MOTHERFUCKING CAB DRIVERS (ESTÁ UNA PÁGINA GRITANDO) →[More:]
Dude, what the fuck? It is 4:45 in the morning. Do NOT honk your horn. At all. For any reason. (Seriously, the dispatcher asked me how much he was using the horn. Enough to wake me up out of a
sound sleep, you fucker of your own mother, and that's all you need to know). Next time I'm going down with a baseball bat and I will start fucking your cab up until you drive off and lose your fare, you fat fuck.
Shit, I've got to drive down to NYC tonight to dispose of my father's ashes.

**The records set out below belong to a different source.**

theorem ownGetLinkCheck_ok {a : Nat} {f : Feed} (h : idx 8 a = some f) (s : State) : ownGetLinkCheck a s =
    .ok (w16 s.rxs[f].state.code ++ w32 s.rxs[f].linkErrors ++ w16 s.rxs[f].erroredFrames ++ w16 s.rxs[f].margin ++
        w16 s.rxs[f].lowestMargin)
      (s.modRx f fun r => { r with linkErrors := 0, erroredFrames := 0, lowestMargin := r.margin }) := by
  rw [ownGetLinkCheck, h]

theorem ownGetChannelStatus_ok {a v : Nat} {c : Chan} {clear : Bool} (ha : idx 8 a = some c)
    (hv : flagOf v = some clear) (s : State) : ownGetChannelStatus (a, v) s =
    .ok (channelWords s c) (if clear then s.modChan c fun ch => { ch with counters := .zero } else s) := by
  unfold ownGetChannelStatus
  dsimp only
  rw [ha, hv]

/-! ## A number or a flag out of its range -/

theorem ownGetReferenceStatus_invalid {a : Nat} (h : 2 ≤ a) (s : State) : ownGetReferenceStatus a s = .invalid s := by
  rw [ownGetReferenceStatus, idx_eq_none h]

theorem ownGetFeedStatus_invalid {a : Nat} (h : 8 ≤ a) (s : State) : ownGetFeedStatus a s = .invalid s := by
  rw [ownGetFeedStatus, idx_eq_none h]

theorem ownGetLinkCheck_invalid {a : Nat} (h : 8 ≤ a) (s : State) : ownGetLinkCheck a s = .invalid s := by
  rw [ownGetLinkCheck, idx_eq_none h]

theorem ownGetChannel_invalid {a : Nat} (h : 8 ≤ a) (s : State) : ownGetChannel a s = .invalid s := by
  rw [ownGetChannel, idx_eq_none h]

theorem ownGetSlot_invalid {a : Nat} (h : 96 ≤ a) (s : State) : ownGetSlot a s = .invalid s := by
  rw [ownGetSlot, idx_eq_none h]

theorem ownGetPoolStatus_invalid {a : Nat} (h : 2 ≤ a) (s : State) : ownGetPoolStatus a s = .invalid s := by
  rw [ownGetPoolStatus, flagOf_eq_none h]

theorem ownGetChannelStatus_invalid {a v : Nat} (h : 8 ≤ a ∨ 2 ≤ v) (s : State) :
    ownGetChannelStatus (a, v) s = .invalid s := by
  unfold ownGetChannelStatus
  dsimp only
  split
  · next c clear hc hv =>
    rcases h with h | h
    · rw [idx_eq_none h] at hc; cases hc
    · rw [flagOf_eq_none h] at hv; cases hv
  · rfl

theorem ownGetProfile_invalid (p : Port) {a v off : Nat} (h : 16 ≤ a ∨ 2 ≤ v ∨ 511 < off) (s : State) :
    ownGetProfile p (a, v, off) s = .invalid s := by
  unfold ownGetProfile
  dsimp only
  split
  · next e pending he hv =>
    rcases h with h | h | h
    · rw [idx_eq_none h] at he; cases he
    · rw [flagOf_eq_none h] at hv; cases hv
    · exact if_neg (Nat.not_le.mpr h)
  · rfl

I NEED MY FUCKING SLEEP.
(you will have to imagine the CAPS; it's too early in the morning for me.)
It's bad enough there's b-boys driving their riced-out $500-car-with-$7000-worth-of-parts-and-bodywork what's-a-muffler? pieces of shit junk hoopdies up and down the block til the wee hours, then I get woken up by huge freakin' industrial commercial trucks (and I mean the big ones; there's apparently a tree service right down the block) idling at 140-frickin-jet-engine decibels outside my window. Seriously, this apartment would be awesome if it weren't for the noise. And I don't mean the gentle sussurations of a background kind of noise, nor a constant urban hubbub. I mean noise as in "loud enough to make you go deaf over time 100+ dB shit I don't need to be hearing jackin my sleep and fucking with my REM just because I like fresh air and open windows" noise.